In terms of accessibility...the book is handsomely written and translated, with a flowing prose in which Piketty liberally marshalls literary references, from Honore de Balzac to Jane Austen, to illustrate his arguments, the text does become rather repetitive and congested with too many asides and caveats. This minor quibble aside, however, there is no reason why thegeneral reader cannot appreciate the intellectual delights on offer ... Of course, that this is hardly news; rather, what gives the book’s intellectual thrust its potent freshness is not so much its arguments or conclusions, but the fact that Piketty has analysed data going back to the year 1700 and 'proved' that inequality is reaching extreme, dangerous and unjust levels, particularly when it comes to the top 1% and, even more so, the top 0.1% of the global population ... Piketty mentions that in previous centuries extreme inequality of wealth was almost considered as an acceptable condition of civilisation...In significant measure, this is still the case today, except that the division is now global: people in rich countries live lives of luxury – despite the financial crash – at the expense of poor countries and their cheap labour. And yet, this question of cheap labour in poor countries is one that Piketty does not address at all, surely the weakest point of an otherwise solid argument ... That caveat aside, however, Piketty deserves huge credit for an epic and groundbreaking study of national inequalities, which deserves to be read by everyone.
Because this is a book of great scope and ambition, one can see why it has attracted attention. For all those people who would like to have a big idea but can’t think of one, Piketty has given hope that there is a fundamental weakness in capitalism. And after so many breathless accounts of the recent financial crisis, a wide-ranging historical analysis of the distribution of the fruits of economic growth is a pleasant surprise ... Nevertheless, the claims made for Piketty’s book are exaggerated ... In essence, the principal weakness of the book is that the carefully assembled data do not live up to Piketty’s rhetoric about the nature of capitalism ... Inequality does matter, and measures to reduce it have a proper place in economic policy. But by promoting efficiency and raising living standards, a market economy has proved its worth. To argue that inequality is the fundamental weakness of modern capitalism, while ignoring capitalism’s achievements, may excite the well-heeled intellectual salons of Paris and New York, but most of us recognise that a market economy has served us well by creating growth and reducing poverty.

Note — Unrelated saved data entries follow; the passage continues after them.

-- ==== Sys2Proof/Proofs/FrameBoundary.lean ====
section
/-! PROOFS. A frame from a frame boundary (R13, R115): the bytes accepted so far as a list, what a row of
stored bytes leaves in the state, and the 8 steps of a whole frame. -/

namespace Sys2Proof.Machine

/-- The step of a state whose next stimulus is an enabled event is that event (R176). -/
theorem stepWith_of_enabled {hasRaw : Bool} {s : State} {e : Event} {rest : List Stimulus}
    (hin : s.inputs = .event e :: rest) (hen : enabled e s = true) :
    stepWith hasRaw s = applyEvent hasRaw e { s with inputs := rest, held := heldAfterEvent e s } := by
  have hen' : enabled e { s with inputs := rest, held := heldAfterEvent e s } = true := by
    cases e <;> exact hen
  simp [stepWith, hin, eventStep, hen']

/-- A byte accepted with nothing pending (R52, R170 to R172). -/
theorem stepWith_byteIn {hasRaw : Bool} {s : State} {d : Byte} {eos : Bool} {rest : List Stimulus}
    (hov : s.ov = false) (hin : s.inputs = .event (.byteIn d eos) :: rest) :
    stepWith hasRaw s = byteIn hasRaw d eos { s with inputs := rest, held := none } :=
  stepWith_of_enabled hin (by simp [enabled, hov])

/-- The 8th byte completes the frame, whatever eos is (R171, R205). -/
theorem byteIn_complete {hasRaw : Bool} {d : Byte} {eos : Bool} {s : State} (hcnt : s.cnt = 7#3) :
    byteIn hasRaw d eos s = completeFrame hasRaw d s := if_pos hcnt

/-- A byte before the 8th that does not end the run is stored (R170). -/
theorem byteIn_store {hasRaw : Bool} {d : Byte} {s : State} (hcnt : s.cnt ≠ 7#3) :
    byteIn hasRaw d false s = .next (storeByte d s) := by
  simp [byteIn, hcnt]

/-- Completion emits Decode of FB[0..6] and the completing byte, and closes the frame (R171). -/
theorem completeFrame_eq (hasRaw : Bool) (d : Byte) (s : State) :
    completeFrame hasRaw d s = .next (s.emit (decodeFrame (s.layout hasRaw) (s.fb.push d))).closeFrame :=
  exec_eq _ s

/-- The bytes of the current frame accepted so far: FB[0] to FB[CNT - 1] (R21, R22). -/
def State.accepted (s : State) : List Byte := s.fb.toList.take s.cnt.toNat

/-- At a frame boundary the frame buffer holds stale bytes only (R23). -/
theorem State.accepted_of_boundary {s : State} (hcnt : s.cnt = 0#3) : s.accepted = [] := by
  simp [State.accepted, hcnt]

/-- With CNT = 7 no byte of the frame buffer is stale. -/
theorem State.accepted_of_full {s : State} (hcnt : s.cnt = 7#3) : s.accepted = s.fb.toList := by
  simp [State.accepted, hcnt]

/-- A stored byte is appended to the accepted ones, whatever the stale bytes are (R170). -/
theorem accepted_storeByte {s : State} (d : Byte) (hcnt : s.cnt ≠ 7#3) :
    (storeByte d s).accepted = s.accepted ++ [d] := by
  have hnext : (s.cnt + 1#3).toNat = s.cnt.toNat + 1 := cnt_advance_toNat hcnt
  have hlt : s.cnt.toNat < 7 := by
    have := (s.cnt + 1#3).isLt
    omega
  simp [State.accepted, hnext, List.take_add_one, hlt, List.take_set_of_le]

/-- The state after a row of stored bytes, none of which completes a frame or ends a run (R170). -/
def storeBytes : List Byte → State → State
  | [], s => s
  | b :: bs, s => storeBytes bs (storeByte b s)

/-- Stored bytes change CNT and FB, and nothing else (R170). -/
theorem storeBytes_frame (bs : List Byte) (s : State) :
    storeBytes bs s = { s with cnt := (storeBytes bs s).cnt, fb := (storeBytes bs s).fb } := by
  induction bs generalizing s with
  | nil => rfl
  | cons b bs ih => exact ih (storeByte b s)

Thomas Piketty’s Capital in the 21st Century is an intelligent, ambitious and above all informative treatment of the problem. This accounts for much of the unusual excitement surrounding a lengthy, often dry economic tract. But there’s something else to the ‘Piketty bubble’: he is one of the very few contemporary economists eager to revive the old-fashioned spirit of political economy ...[a] lengthy, thorough and generally lucid book ... A clear and sometimes sarcastically witty writer...Piketty is both presenting scholarly findings before colleagues and urging political reform on an educated public ... nothing about the book is more impressive than the range and richness of its statistical information ... The book is more exciting considered as a failure than as a triumph. Piketty has bid a lingering goodbye to the latter-day marginalism of mainstream economics but has not yet arrived at the reconstructed political economy foreseen at the outset. His theoretical reach fumbles where his statistical grasp is sure, and he leaves intact the questions of economic value, distributive justice and capitalist dynamics that he raises.

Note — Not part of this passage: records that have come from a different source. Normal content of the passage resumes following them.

-- ==== Sys2Proof/Machine/Maps.lean ====
section
/-! DEFINITION. Tables of numbered things as plain lists, octets and numbers (00 R11), and memories in one
canonical form (log 2). -/

namespace Sys2Proof.Machine

/-- A table of numbered things: pairs of number and thing. A number that is not listed stands for the default
that the reader names. -/
abbrev SMap (α : Type) := List (Nat × α)

/-- The thing of number `k`, or the default. -/
def mget {α : Type} (d : α) (m : SMap α) (k : Nat) : α :=
  match m with
  | [] => d
  | (i, v) :: r => if i = k then v else mget d r k

/-- Put `v` at number `k`, numbers rising. -/
def mset {α : Type} (m : SMap α) (k : Nat) (v : α) : SMap α :=
  match m with
  | [] => [(k, v)]
  | (i, w) :: r =>
    if i = k then (k, v) :: r
    else if k < i then (k, v) :: (i, w) :: r
    else (i, w) :: mset r k v

/-- Forget number `k`. -/
def mdel {α : Type} (m : SMap α) (k : Nat) : SMap α := m.filter (fun p => decide (p.1 ≠ k))

/-- Is number `k` listed? -/
def mhas {α : Type} (m : SMap α) (k : Nat) : Bool := m.any (fun p => p.1 == k)

/-- The listed things. -/
def mvals {α : Type} (m : SMap α) : List α := m.map (·.2)

/-- Change every listed thing. -/
def mmap {α : Type} (f : Nat → α → α) (m : SMap α) : SMap α := m.map (fun p => (p.1, f p.1 p.2))

/-- Element `k` of a list, or the default. -/
def lget {α : Type} (d : α) (l : List α) (k : Nat) : α := (l[k]?).getD d

/-- Replace element `k` of a list, when it has one. -/
def lset {α : Type} (l : List α) (k : Nat) (v : α) : List α := l.set k v

/-- Put an element into an ordered list, before the first element it may precede. -/
def insertBy {α : Type} (le : α → α → Bool) (a : α) : List α → List α
  | [] => [a]
  | b :: r => if le a b then a :: b :: r else b :: insertBy le a r

/-- A list in order; equal elements keep their order. -/
def sortBy {α : Type} (le : α → α → Bool) (l : List α) : List α := l.foldr (insertBy le) []

/-- The number whose little-endian octets are `l` (R11). -/
def leNat : List Byte → Nat
  | [] => 0
  | b :: r => b.toNat + 256 * leNat r

/-- `n` little-endian octets of a number (R11). -/
def natLE : Nat → Nat → List Byte
  | 0, _ => []
  | n + 1, v => BitVec.ofNat 8 v :: natLE n (v / 256)

/-- `n` octets of a number, most significant first. -/
def natBE (n v : Nat) : List Byte := (natLE n v).reverse

/-- The number whose big-endian octets are `l`. -/
def beNat (l : List Byte) : Nat := leNat l.reverse

/-- Octets `off` to `off + n − 1` of a string; octets past its end read zero. -/
def slice (l : List Byte) (off n : Nat) : List Byte :=
  let r := (l.drop off).take n
  r ++ List.replicate (n - r.length) 0

/-- The little-endian number in octets `off` to `off + n − 1`. -/
def leAt (l : List Byte) (off n : Nat) : Nat := leNat ((l.drop off).take n)

/-- A string of zero octets. -/
def zeros (n : Nat) : List Byte := List.replicate n 0

/-- A memory: its listed cells, addresses rising, and, when its content was lost, the number of the loss
(log 2). An unlisted octet of a lost memory is a free value. -/
structure Mem where
  cells : List Host.Cell := []
  lost : Option Nat := none
  deriving DecidableEq, Repr

/-- What an unlisted octet reads as (log 2). -/
def Mem.unlisted (m : Mem) (a : Nat) : Byte :=
  match m.lost with
  | none => 0
  | some k => Config.freeByte k a

/-- The listed octet at an address, or `d`. -/
def cellsGet (d : Byte) : List Host.Cell → Nat → Byte
  | [], _ => d
  | (i, b) :: r, a => if i = a then b else cellsGet d r a

/-- Put an octet into a rising list of cells; `keep` false removes the address instead. -/
def cellsSet (keep : Bool) (b : Byte) : List Host.Cell → Nat → List Host.Cell
  | [], a => if keep then [(a, b)] else []
  | (i, c) :: r, a =>
    if a < i then (if keep then (a, b) :: (i, c) :: r else (i, c) :: r)
    else if i = a then (if keep then (a, b) :: r else r)
    else (i, c) :: cellsSet keep b r a

/-- Read one octet. -/
def Mem.get (m : Mem) (a : Nat) : Byte := cellsGet (m.unlisted a) m.cells a

/-- Write one octet, keeping the canonical form. -/
def Mem.set (m : Mem) (a : Nat) (b : Byte) : Mem :=
  { m with cells := cellsSet (decide (b ≠ m.unlisted a)) b m.cells a }

/-- Read `n` octets. -/
def Mem.read (m : Mem) (a : Nat) : Nat → List Byte
  | 0 => []
  | n + 1 => m.get a :: m.read (a + 1) n

/-- Write octets from address `a` up. -/
def Mem.write (m : Mem) (a : Nat) : List Byte → Mem
  | [] => m
  | b :: r => (m.set a b).write (a + 1) r

/-- A little-endian number of `n` octets. -/
def Mem.readLE (m : Mem) (a n : Nat) : Nat := leNat (m.read a n)

/-- Write a little-endian number of `n` octets. -/
def Mem.writeLE (m : Mem) (a n v : Nat) : Mem := m.write a (natLE n v)

/-- Drop every listed cell of addresses `a` to `a + n − 1` (used where the unlisted octet is zero). -/
def Mem.zero (m : Mem) (a n : Nat) : Mem :=
  { m with cells := m.cells.filter (fun c => decide (c.1 < a ∨ a + n ≤ c.1)) }

/-- Addresses of a list of cells rise strictly. -/
def rising : List Host.Cell → Bool
  | [] => true
  | [_] => true
  | (i, _) :: (j, b) :: r => decide (i < j) && rising ((j, b) :: r)

/-- The canonical form: addresses rise, and no listed octet equals the unlisted one. -/
def Mem.wf (m : Mem) : Bool := rising m.cells && m.cells.all (fun c => decide (c.2 ≠ m.unlisted c.1))

end Sys2Proof.Machine
end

...this is a serious book ... It is also a long book: 577 pages of closely printed text and seventy-seven pages of notes ... The English translation by Arthur Goldhammer reads very well ... Piketty’s strategy is to start with a panoramic reading of the data across space and time, and then work out from there. He and a group of associates...have labored hard to compile an enormous database that is still being extended and refined. It provides the empirical foundation for Piketty’s argument.This is Piketty’s main point, and his new and powerful contribution to an old topic: as long as the rate of return exceeds the rate of growth, the income and wealth of the rich will grow faster than the typical income from work ... The mechanism is a little more complicated than Piketty’s book lets on.

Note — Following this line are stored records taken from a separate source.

/-- One background access: memory, byte offset, octets to write (none: a read of 8 octets), purpose, and the
periods it has waited at its queue's head (R56, R61). -/
structure BgReq where
  mem : Nat
  offset : Nat
  data : Option (List Byte)
  purpose : BgFor
  waited : Nat := 0
  deriving DecidableEq, Repr

/-- A boundary FIFO's entry: the sender's beat number modulo 4 and 256 bits (R110). -/
structure FifoEnt where
  tag : Nat
  data : W256
  deriving DecidableEq, Repr

/-- A repeat slot of a cell in the step in flight (R101, R102): verdict words received, those with WIDEN = 1, and wider tiles that
are in. -/
structure RepeatState where
  words : Nat := 0
  widened : Nat := 0
  tiles : Nat := 0
  deriving DecidableEq, Repr

/-- Totals of the tile a site is converting (R99). -/
structure SiteTotals where
  blocks : Nat := 0
  sat : Nat := 0
  flush : Nat := 0
  blkSat : Bool := false
  blkFlush : Bool := false
  deriving DecidableEq, Repr

/-- FAULT_LATCH (Table 2-15). -/
structure FaultLatch where
  valid : Bool := false
  iaddr : Nat := 0
  code : Nat := 0
  beat : Nat := 0
  cycle : Nat := 0
  deriving DecidableEq, Repr

/-- One cell (Table 2-1 and 02, 04, 05, 06, 20), by logical coordinate. -/
structure Cell where
  sreg : SMap R32 := []
  vreg : SMap W512 := []
  xreg : SMap W256 := []
  acc : SMap R32 := []                      -- key 16 × lane + entry
  run : Option RunRec := none
  latch : W512 := 0
  scales : SMap Nat := []
  loops : List LoopRec := []                -- innermost first
  pc : Nat := 0
  branch : Option Nat := none               -- target after the delay bundle now being issued
  branchNext : Option (Option Nat) := none  -- a branch issued in this bundle, and its target when taken
  inDelay : Bool := false
  stepwait : Bool := false
  entryPc : Nat := 0
  sfuFree : Nat := 0                        -- first running cycle in which the special-function unit is free
  evs : List CellEv := []
  accs : List Access := []
  issued : List Nat := []                   -- slots used in the present running cycle (Table 2-2 order)
  faultCycle : Option Nat := none           -- running cycle whose writes a failed check suppressed (R123)
  faultCodes : List Nat := []               -- codes reported in that cycle: one record a code (R124)
  wmem : Mem := {}
  amem : Mem := {}
  pmem : Mem := {}
  imem : Mem := {}
  rotor : Mem := {}
  bg : List BgReq := []                     -- background accesses, oldest first
  bgMesh : List BgReq := []                 -- those the mesh still holds because their memory's queue is full (R56)
  granted : List Nat := []                   -- memories whose port G served a background access in this period
  grantAsk : List Nat := []                 -- memories to serve at the end of this running cycle where no scheduled access stands against it
  awaiting : Option Nat := none             -- item of an AWAIT of this cycle that found no delivery ready (R112)
  inLatch : W256 := 0
  fifo : SMap (List FifoEnt) := []          -- by side: 1 north, 2 east, 3 south, 4 west
  stg0 : Staging := {}
  stg1 : Staging := {}
  items : List Nat := []                    -- item declarations, 64-bit words (Table 6-7)
  closed : List Nat := []                   -- items whose guard range is closed (R113)
  ready : List (Nat × Nat) := []            -- deliveries ready: item and step tag
  taken : List Nat := []                    -- items taken in this step
  sites : List Nat := []                    -- site entries (Table 4-6)
  totals : SMap SiteTotals := []
  repeats : List Nat := []                  -- repeat slot entries (Table 6-8)
  repState : SMap RepeatState := []
  routes : SMap RouteEnt := []
  linkUse : List Nat := []                  -- link directions used in this cycle
  linkRun : SMap Nat := []                  -- consecutive assigned cycles by direction (R34)
  bankRun : SMap Nat := []                  -- consecutive scheduled cycles: 16 × memory + bank (R57)
  portRun : SMap Nat := []                  -- the same of port G, by memory
  latchReg : FaultLatch := {}
  bankSel : Nat := 0x4220                   -- BANKCNT_SEL (Table 2-16)
  bankCnt : SMap Counter := []              -- 4 × (memory − 1) + {ACCESS, NARROW, DEFER, MAXWAIT}
  memAddr : Nat := 0                        -- MEM_ADDR (Table 2-18)
  freeze : Bool := false                    -- PMC_CTL
  pmc : SMap Counter := []
  pmcSel : SMap Nat := []                   -- PMC_SEL; an unlisted one reads 0x7F << 42
  pmcRange : SMap Nat := []
  stale : Counter := {}
  dead : Bool := false
  deriving DecidableEq, Repr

Piketty’s work heralds the return of political economy as the centerpiece of economic analysis and, along with it, the historical perspective such an analysis demands ... The twin pillars of Piketty’s return to political economy are articulated as a pair of twin needs: the need for big data and for the long view. Zeitgeist or conjuncture, take your pick: Capital in the Twenty-First Century is central to it ... Cards on the table: I am totally sympathetic to Piketty’s work, even if it has the effect of empirically demonstrating something most of us already know – namely, that economic inequality is not a natural affliction but a historical consequence. And it is interesting to note how quickly his work has become orthodoxy for an ecumenical left. In his recent Alan Saunders Memorial Lecture devoted to the history of liberty, the philosopher Philip Pettit casually dropped an ‘as we now know from Piketty …’ into his talk, endorsing the view that inequality is an economic phenomenon that demands a political solution. What I am ambivalent about here is the rhetorical significance of this ‘we now know’. In other words, it is striking how quickly the political imperative can become the empirical told-you-so. And whether one is sympathetic to the imperative is irrelevant. It seems that one duty of the historian is to remain vigilant in maintaining that the relationship between the political imperative and the empirical told-you-so is fraught at best.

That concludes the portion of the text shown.